Readers focus on fake news, neutrinos, and more

Fighting fake news

Computer programmers are building deception-detecting algorithms to fight the onslaught of fake news, Maria Temming reported in “People are bad at spotting fake news. Can computer programs do better?”(SN: 8/4/18, p. 22).

Reader Lou Floyd found the story compelling and troubling. “It points [to] a major problem facing us all today that affects the very foundation of our government and society,” he wrote. Automated tools to detect fake news and track how it spreads are intriguing, Floyd wrote, but he was concerned about how often such systems might mislabel true news as false.

Scientists are still getting a sense of which factors might indicate an article’s truthfulness, Temming says. “Before deploying any computer program to flag false news, researchers should closely examine how frequently that program throws the baby out with the bathwater.”

Computer programs that err on the side of caution, mislabeling more true news as false, may pose less of a problem if the programs funnel suspicious stories to human fact-checkers, she adds. “This is how many programmers currently envision their algorithms being used,” Temming says.

Floyd also wondered how fake news–detecting technology could keep up with fake news peddlers’ ever-changing methods to avoid detection.

This is a common question, says computer scientist Benjamin Horne of Rensselaer Polytechnic Institute in Troy, N.Y., who develops fake news–finding systems. It’s possible that fake news and fake news–detecting technologies could end up in an arms race. “But there are also features that likely can’t be gamed,” he says. For instance, many people produce fake news because fictitious, sensational headlines attract clicks that generate ad revenue. If fake news–finding algorithms are trained to look for sensational language, fake news producers could try to change their tone, but they probably wouldn’t make as much money, Horne says.

Clinical clarity

A test for human papillomavirus, or HPV, infection caught precancerous cervical cells better than the standard Pap test in a clinical trial, Aimee Cunningham reported in “Evidence grows that an HPV screen beats a Pap test at preventing cancer” (SN: 8/4/18, p. 9).

Some readers were confused by the trial’s result: After four years, researchers found 5.5 new cases of precancerous cells per 1,000 women who had gotten Pap tests, compared with 2.3 cases per 1,000 women who had gotten HPV tests. “That’s reversed,” reader Lydia Collins wrote. “The whole point of the article is that HPV tests are better than Paps.”

The statistics are accurate, but the key point is “four years later,” Cunningham says.
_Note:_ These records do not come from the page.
-- ==== Sys2Proof/Machine/Ops.lean ====
section
/-! DEFINITION. The named operations: registers by logical index (R9, R10), results in flight (R83, R84), the
capture of results (R214), freezing (R213), taking a trap (R208, R209) and returning from one (R210). -/

namespace Sys2Proof.Machine

/-! ### Reaching a context -/

def State.core (s : State) (c : Nat) : Core := Table.get {} s.cores c
def State.setCore (s : State) (c : Nat) (k : Core) : State := { s with cores := Table.put s.cores c k }
def State.die (s : State) (d : Nat) : Die := Table.get {} s.dies d
def State.setDie (s : State) (d : Nat) (x : Die) : State := { s with dies := Table.put s.dies d x }
/-- The die's clk run and it takes dispatches: it is neither in the grace of a park nor at retention (R371, R373). -/
def Die.awake (x : Die) : Bool := x.park == .none || x.park == .unparking
def State.pair (s : State) (p : Nat) : Pair := Table.get {} s.pairs p
def State.setPair (s : State) (p : Nat) (x : Pair) : State := { s with pairs := Table.put s.pairs p x }

def Core.ctx (k : Core) (x : Fin 4) : Ctx := k.ctxs[x]
def Core.setCtx (k : Core) (x : Fin 4) (c : Ctx) : Core := { k with ctxs := k.ctxs.set x c }
def State.ctx (s : State) (c : Nat) (x : Fin 4) : Ctx := (s.core c).ctx x
def State.setCtx (s : State) (c : Nat) (x : Fin 4) (v : Ctx) : State := s.setCore c ((s.core c).setCtx x v)

/-- The tile's row. -/
def Tile.row (t : Tile) (i : Nat) : Row := t.rows.getD (i % 64) {}
def Tile.setRow (t : Tile) (i : Nat) (r : Row) : Tile := { t with rows := t.rows.set (i % 64) r }
def Core.tile (k : Core) (t : Nat) : Tile := k.tiles[(⟨t % 8, Nat.mod_lt _ (by omega)⟩ : Fin 8)]
def Core.setTile (k : Core) (t : Nat) (x : Tile) : Core :=
  { k with tiles := k.tiles.set (⟨t % 8, Nat.mod_lt _ (by omega)⟩ : Fin 8) x }

/-- The context whose issue is in hand. -/
def State.me (s : State) : Ctx := s.ctx s.fr.core s.fr.ctx
def State.setMe (s : State) (v : Ctx) : State := s.setCtx s.fr.core s.fr.ctx v
/-- The core whose issue is in hand, and its die. -/
def State.myCore (s : State) : Core := s.core s.fr.core
def State.setMyCore (s : State) (k : Core) : State := s.setCore s.fr.core k
def State.myDie (s : State) : Die := s.die (dieOf s.fr.core)
def State.setMyDie (s : State) (d : Die) : State := s.setDie (dieOf s.fr.core) d
def State.setFr (s : State) (f : Frame) : State := { s with fr := f }

/-! ### Registers by logical index -/

/-- The physical register of a logical index under ROT (R10). -/
def physReg (rot : BitVec 4) (i : BitVec 5) : Fin 32 :=
  if i.toNat < 16 then ⟨i.toNat, i.isLt⟩
  else ⟨16 + (i.toNat + rot.toNat) % 16, by omega⟩

/-- s(i): s0 reads 0 (R9). -/
def Regs.sGet (r : Regs) (rot : BitVec 4) (i : BitVec 5) : Word :=
  if i = 0 then 0 else r.s[physReg rot i]
/-- p(i): p0 reads 1 (R9). -/
def Regs.pGet (r : Regs) (i : BitVec 3) : Bool :=
  if i = 0 then true else r.p[(⟨i.toNat, i.isLt⟩ : Fin 8)]
/-- m(i): m0 reads all ones (R9). -/
def Regs.mGet (r : Regs) (i : BitVec 3) : Word :=
  if i = 0 then BitVec.allOnes 64 else r.m[(⟨i.toNat, i.isLt⟩ : Fin 8)]
/-- v(i). -/
def Regs.vGet (r : Regs) (rot : BitVec 4) (i : BitVec 5) : Lanes := r.v[physReg rot i]
/-- k(i): k0 is always ready (R9, R11). -/
def Regs.kGet (r : Regs) (i : BitVec 6) : Word :=
  if i = 0 then 0 else r.k[(⟨i.toNat, i.isLt⟩ : Fin 64)]

/-- Lane k of a vector value. -/
def lane (v : Lanes) (k : Nat) : W32 := v.getD k 0
/-- The vector value with lane k = f k. -/
def mkLanes (f : Nat → W32) : Lanes := (List.range 64).map f
/-- Every lane x. -/
def splat (x : W32) : Lanes := mkLanes fun _ => x

/-- The registers an S-slot syllable reads: those of its bundle's first issue (R101). -/
def State.opRegs (s : State) : Regs :=
  match s.fr.snap with
  | some p => p.1
  | none => s.me.regs

/-- s(a) as an S-slot syllable reads it (R101). -/
def State.rdS (s : State) (a : BitVec 5) : Word := s.opRegs.sGet s.me.sys.rot a
/-- p(a) as an S-slot syllable reads it (R101). -/
def State.rdP (s : State) (a : BitVec 3) : Bool := s.opRegs.pGet a
/-- s(a) in the issue clk (R83). -/
def State.nowS (s : State) (a : BitVec 5) : Word := s.me.regs.sGet s.me.sys.rot a
/-- v(a) in the issue clk (R83). -/
def State.nowV (s : State) (a : BitVec 5) : Lanes := s.me.regs.vGet s.me.sys.rot a
/-- m(a) in the issue clk (R83). -/
def State.nowM (s : State) (a : BitVec 3) : Word := s.me.regs.mGet a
HPV testing caught cases earlier, so in later tests, there were fewer cases to detect in that group than in the Pap test group, where warning signs of abnormal cell growth were more often missed.

Blazing particles

Light detected by sensors embedded in Antarctic ice helped scientists trace a single high-energy particle, called a neutrino, to a flaring galaxy 4 billion light-years away, Emily Conover reported in “A high-energy neutrino has been traced to its galactic birthplace” (SN: 8/4/18, p. 6).

Reddit user tanner6232 wondered how neutrinos, which are nearly massless and have neutral charge, can interact with ice to produce light.
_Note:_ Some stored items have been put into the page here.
-- ==== Sys2Proof/Machine/Translate.lean ====
section
/-! DEFINITION. Physical places (R337, R338), the memory ports' write queues (R352 to R354) and translation (R340
to R346). -/

namespace Sys2Proof.Machine

/-! ### Fields of words -/

/-- Bits [lo + n − 1 : lo] of a word. -/
def fld (w : Word) (lo n : Nat) : Nat := (w.toNat >>> lo) % 2 ^ n
/-- A two's-complement field. -/
def fldS (w : Word) (lo n : Nat) : Int := signExt (fld w lo n) n
/-- Word i of a record. -/
def wordAt (l : List Word) (i : Nat) : Word := l.getD i 0
/-- The little-endian 64-bit words of bytes. -/
def wordsOf (n : Nat) (bs : List Byte) : List Word :=
  (List.range n).map fun i => BitVec.ofNat 64 (leNat ((bs.drop (8 * i)).take 8))
/-- The bytes of 64-bit words. -/
def bytesOf (ws : List Word) : List Byte := ws.flatMap fun w => leBytes 8 w.toNat
/-- `n` 64-bit words at an address. -/
def Memory.words (m : Memory) (a n : Nat) : List Word := (List.range n).map fun i => m.word (a + 8 * i)

/-! ### Places -/

/-- What a physical address names (R337). -/
inductive Place where
  | hbm (die : Nat)
  | scm
  | vault (die cluster : Nat)
  | pad (core : Nat)
  | host
  | peer (n off : Nat)
  | nowhere
deriving DecidableEq, Repr

/-- The place of a physical address (R337). -/
def placeOf (pa : Nat) : Place :=
  if pa < 8 * hbmSize then .hbm (pa / hbmSize)
  else if scmAddr ≤ pa ∧ pa < scmAddr + scmSize then .scm
  else if 0x40000000000 ≤ pa ∧ pa < 0x40000000000 + 8 * 0x20000000 then
    let d := (pa - 0x40000000000) / 0x20000000
    let o := (pa - 0x40000000000) % 0x20000000
    if o < 0x18000000 then .vault d (o / 0x1000000)
    else if o < 0x18000000 + 384 * padSize then .pad (384 * d + (o - 0x18000000) / padSize)
    else .nowhere
  else if hostAddr ≤ pa ∧ pa < peerAddr then .host
  else if peerAddr ≤ pa ∧ pa < peerAddr + 192 * peerSize then .peer ((pa - peerAddr) / peerSize) ((pa - peerAddr) % peerSize)
  else .nowhere

/-- The module's own peer range reaches the module itself (R337). -/
def State.ownAddr (s : State) (pa : Nat) : Nat :=
  match placeOf pa with
  | .peer n off => if n = s.modnum then off else pa
  | _ => pa

def State.place (s : State) (pa : Nat) : Place := placeOf (s.ownAddr pa)

/-- The die whose SRAM or stack a place lies in. -/
def Place.die : Place → Option Nat
  | .hbm d => some d
  | .vault d _ => some d
  | .pad c => some (dieOf c)
  | _ => none

def Place.onDie : Place → Bool
  | .vault _ _ => true
  | .pad _ => true
  | _ => false

/-- The byte offset in its SRAM of a physical address (R211). -/
def sramOffset (pa : Nat) : Nat :=
  match placeOf pa with
  | .pad c => pa - padAddr c
  | _ => (pa - 0x40000000000) % vaultSize

/-- The code of an uncorrectable error in a place (R363); a host line that comes poisoned is undelivered (R404). -/
def Place.flawCode : Place → Nat
  | .hbm _ => 0x307
  | .scm => 0x308
  | .host => 0x187
  | _ => 0x306

/-- The port of the transfer units that serve an on-die SRAM (R244). -/
def Place.unitPort : Place → Nat
  | .vault _ c => 3072 + 2 * c
  | .pad c => 3072 + 2 * clusterOf c
  | _ => 0

/-- The port under which a core's token-domain delivery writes an on-die SRAM: that of its own cluster's transfer units, and on
another die that of the destination cluster's (R244, R339). -/
def unitPortOf (core : Nat) (p : Place) : Nat :=
  if core < moduleCores ∧ p.die = some (dieOf core) then 3072 + 2 * clusterOf core else p.unitPort

/-- Requests into the place are answered retained-wait (R374): its die is at retention, or an S3 sequence runs;
transfers of the module's own cores still complete in the quiesce (R375). -/
def State.retained (s : State) (p : Place) (own : Bool) : Bool :=
  (match p.die with
   | some d => (s.die d).park == .retained
   | none => false)
  || (s.power.s3 == .drain || (!own && s.power.s3 == .quiesce)) && (match p with
     | .peer _ _ => false
     | .host => false
     | _ => true)

/-! ### Reductions at memory (R354) -/

/-- Bytes of an operation's element: OP of R354. -/
def redBytes (op : Nat) : Nat := if op = 1 ∨ op = 7 ∨ op = 8 ∨ op = 9 ∨ op = 11 ∨ op = 13 then 8 else 4

/-- ADD.F32 of R354 over the old word and the merged operands. -/
def redAddF32 (old : Nat) (vs : List Nat) : Nat :=
  let xs := (old :: vs).map (fpDecode fmtF32)
  if xs.any Fp.isNaN then fpNaN fmtF32
  else
    let infs := xs.filter Fp.isInf
    if infs.any Fp.sign ∧ infs.any (fun x => !x.sign) then fpNaN fmtF32
    else if infs ≠ [] then fpInf fmtF32 (infs.any Fp.sign)
    else
      let v := xs.foldl (fun a x => a.add x.dy) Dy.zero
      let neg := if v.isZero then xs.all fun x => x.isZero && x.sign else v.isNeg
      (roundToFormat fmtF32 neg v.m.natAbs v.e 0 0).1

/-- The new word of an operation (R354): its merged operands applied to the old word. The OR.32 of XREDV (R357) is numbered 14
here. -/
def redNew (op old : Nat) (vs : List Nat) : Nat :=
  let w := 8 * redBytes op
  let sgn (x : Nat) : Int := signExt x w
  match op with
  | 0 | 1 => vs.foldl (fun a v => (a + v) % 2 ^ w) old
  | 2 => redAddF32 old vs
  | 3 => vs.foldl (fun a v => if sgn v < sgn a then v else a) old
  | 4 => vs.foldl (fun a v => if sgn a < sgn v then v else a) old
  | 5 => vs.foldl (fun a v => (fpMinMax fmtF32 false 0 a v).1) old
  | 6 => vs.foldl (fun a v => (fpMinMax fmtF32 true 0 a v).1) old
  | 7 => vs.foldl (fun a v => a &&& v) old
  | 8 | 14 => vs.foldl (fun a v => a ||| v) old
  | 9 => vs.foldl (fun a v => a ^^^ v) old
  | _ => vs.getLastD old

/-- One entry of a line drains: each word is rounded once (R353). -/
def drainEntry (m : Memory) (q : QueueLine) : Memory :=
  let words := q.ops.foldr (fun p acc => if acc.contains p.1 then acc else p.1 :: acc) []
  words.foldl (fun m a =>
    m.write a (leBytes (redBytes q.op)
      (redNew q.op (m.nat a (redBytes q.op)) (q.ops.filterMap fun p => if p.1 = a then some p.2 else none)))) m

/-- The entries of one line drain in the order they were opened (R353). -/
def State.drainLine (s : State) (line : Nat) : State :=
  let d := line * 64 / hbmSize
  let x := s.die d
  { s.setDie d { x with queue := x.queue.filter fun q => q.line != line } with
    mem := (x.queue.filter fun q => q.line == line).foldl drainEntry s.mem }

/-- Every queue drains: what a read or write by the ports is served after (R352). -/
def State.settle (s : State) : State :=
  (List.range numDies).foldl (fun s d =>
    let x := s.die d
    if x.queue = [] then s else { s.setDie d { x with queue := [] } with mem := x.queue.foldl drainEntry s.mem }) s

/-- The port that serves a line: bits [11:8] of its address (R338). -/
def linePort (line : Nat) : Nat := line / 4 % 16

/-- The queue of a line's port has no room (R338). -/
def Die.portFull (x : Die) (line : Nat) : Bool :=
  decide ((x.queue.filter fun q => linePort q.line == linePort line).length ≥ 64)

/-- A reduction is accepted: it merges into the line's open entry, the last of the line, when that has the same OP, or opens one
behind it (R353). -/
def mergeEntry (line op a v : Nat) : List QueueLine → List QueueLine
  | [] => [⟨line, op, [(a, v)]⟩]
  | e :: l =>
    if e.line = line ∧ ¬ l.any (fun f => f.line == line) then
      (if e.op = op then { e with ops := e.ops ++ [(a, v)] } :: l else e :: l ++ [⟨line, op, [(a, v)]⟩])
    else e :: mergeEntry line op a v l

/-- The home port accepts a reduction (R352); a full port first drains its oldest line. -/
def State.accept (s : State) (op a v : Nat) : State :=
  let line := a / 64
  let d := a / hbmSize
  let x := s.die d
  let s := if x.portFull line then
      match x.queue.find? fun q => linePort q.line == linePort line with
      | some q => s.drainLine q.line
      | none => s
    else s
  let x := s.die d
  s.setDie d { x with queue := mergeEntry line op a v x.queue }

/-! ### The host's copies (R405) -/

/-- The host's copy of a line is back-invalidated. -/
def State.backInvalidate (s : State) (line : Nat) : State :=
  { s with directory := s.directory.filter fun l => l != line }

/-! ### Walks (R340 to R344) -/

/-- What an access needs of a page (R342). -/
inductive Right where
  | read | write | both | code
deriving DecidableEq, Repr

def Mapping.grants (m : Mapping) (r : Right) : Bool :=
  match r with
  | .read => m.rd
  | .write => m.wr
  | .both => m.rd && m.wr
  | .code => m.rd && m.cd

/-- FMT and GEO of a leaf obey R28 and R341. -/
def leafFmtOk (e : Word) : Bool :=
  decide (fld e 41 4 < 14) && (if blockFmt (fld e 41 4) then decide (fld e 39 2 ≤ 2) else fld e 39 2 == 3)

/-- An entry of level `lvl` (1 to 3) is one R341 allows. -/
def entryOk (lvl : Nat) (e : Word) : Bool :=
  e.getLsbD 63 &&
    (match fld e 61 2 with
     | 0 => lvl != 3 && fld e 36 9 == 0
     | 1 => lvl == 3 && leafFmtOk e
     | 2 => lvl != 3 && leafFmtOk e && fld e 0 (if lvl = 1 then 26 else 13) == 0
     | _ => false)

/-- The walk from level `lvl` on, the shifts still to come (R340 to R342). -/
def walkFrom (m : Memory) (flaws : List Nat) (asid va : Nat) (r : Right) : Nat → List Nat → Nat → Except Nat Mapping
  | _, [], _ => .error 0x087
  | lvl, sh :: rest, t =>
    let at_ := t + 8 * (va / 2 ^ sh % 8192)
    let e := m.word at_
    if flaws.contains (at_ / 64) then .error 0x307
    else if ¬ entryOk lvl e then .error 0x087
    else if fld e 45 16 ≠ asid then .error 0x089
    else if fld e 61 2 = 0 then walkFrom m flaws asid va r (lvl + 1) rest (fld e 0 36 * 2 ^ 16)
    else
      let p : Mapping :=
        { va := va / 2 ^ sh * 2 ^ sh, size := 2 ^ sh, pa := fld e 0 36 * 2 ^ 16, fmt := fld e 41 4, geo := fld e 39 2
          rd := e.getLsbD 38, wr := e.getLsbD 37, cd := e.getLsbD 36 }
      if p.grants r then .ok p else .error 0x088

/-- Memory as its ports give it to a read: the queued updates have applied (R352). -/
def State.portMem (s : State) : Memory := s.settle.mem

/-- The lines that a walk from level `lvl` on reads. -/
def walkLines (m : Memory) (va : Nat) : Nat → List Nat → Nat → List Nat
  | _, [], _ => []
  | lvl, sh :: rest, t =>
    let at_ := t + 8 * (va / 2 ^ sh % 8192)
    let e := m.word at_
    at_ / 64 :: (if entryOk lvl e ∧ fld e 61 2 = 0 then walkLines m va (lvl + 1) rest (fld e 0 36 * 2 ^ 16) else [])

/-- The address-space descriptor of an ASID (R343). -/
def State.space (s : State) (asid : Nat) : List Word := s.portMem.words (s.astab + 32 * asid) 4
/-- SHADOWBASE and the row pitch of an address space (R343, R344). -/
def State.shadowBase (s : State) (asid : Nat) : Nat := fld (wordAt (s.space asid) 1) 0 55
def State.pagePitch (s : State) (asid : Nat) : Nat := 2 ^ (fld (wordAt (s.space asid) 2) 0 4 + 2)

/-- The park area of a vault starts at this byte (R372). -/
def parkBase : Nat := 0xDE0000

/-- A physical address in the park area of a vault. -/
def overPark (pa : Nat) : Bool :=
  match placeOf pa with
  | .vault _ _ => decide (parkBase ≤ (pa - 0x40000000000) % vaultSize)
  | _ => false

/-- Vizin maps no page onto a park area: an address that leads there has no translation (R372, log 58). -/
def State.unparked (s : State) (va : Nat) (p : Mapping) : Except Nat Mapping :=
  if overPark (s.ownAddr (p.pa + (va - p.va))) then .error 0x087 else .ok p

/-- A walk (R342, R343). -/
def State.walk (s : State) (asid va : Nat) (r : Right) : Except Nat Mapping :=
  let w := wordAt (s.space asid) 0
  if s.flaws.contains ((s.astab + 32 * asid) / 64) then .error 0x307
  else if ¬ w.getLsbD 63 then .error 0x089
  else
    match walkFrom s.portMem s.flaws asid va r 1 [42, 29, 16] (fld w 0 36 * 2 ^ 16) with
    | .error c => .error c
    | .ok p => s.unparked va p

/-- The lines that a walk of an address reads, the space's descriptor first. -/
def State.allWalkLines (s : State) (asid va : Nat) : List Nat :=
  (s.astab + 32 * asid) / 64 :: walkLines s.portMem va 1 [42, 29, 16] (fld (wordAt (s.space asid) 0) 0 36 * 2 ^ 16)

/-- A walk reads a line of a die that does not answer now (R374). -/
def State.walkRetained (s : State) (asid va : Nat) : Bool :=
  (s.allWalkLines asid va).any fun l => s.retained (placeOf (64 * l)) true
Neutrinos interact via what’s called the weak interaction. “As the name implies, it’s really weak, which is why neutrinos very rarely smack into stuff,” Conover says. When the neutrino hit the ice, the particle interacted with the nucleus of an atom in the ice to produce another charged particle: a heavier cousin of an electron called a muon. “This particle is what actually produced light in the ice,” Conover says. That muon traveled faster than the speed of light in ice (which is slower than light’s speed in a vacuum), generating bluish light called Cherenkov light that scientists detected. “It’s analogous to the sonic boom created by a jet moving faster than the speed of sound,” she says.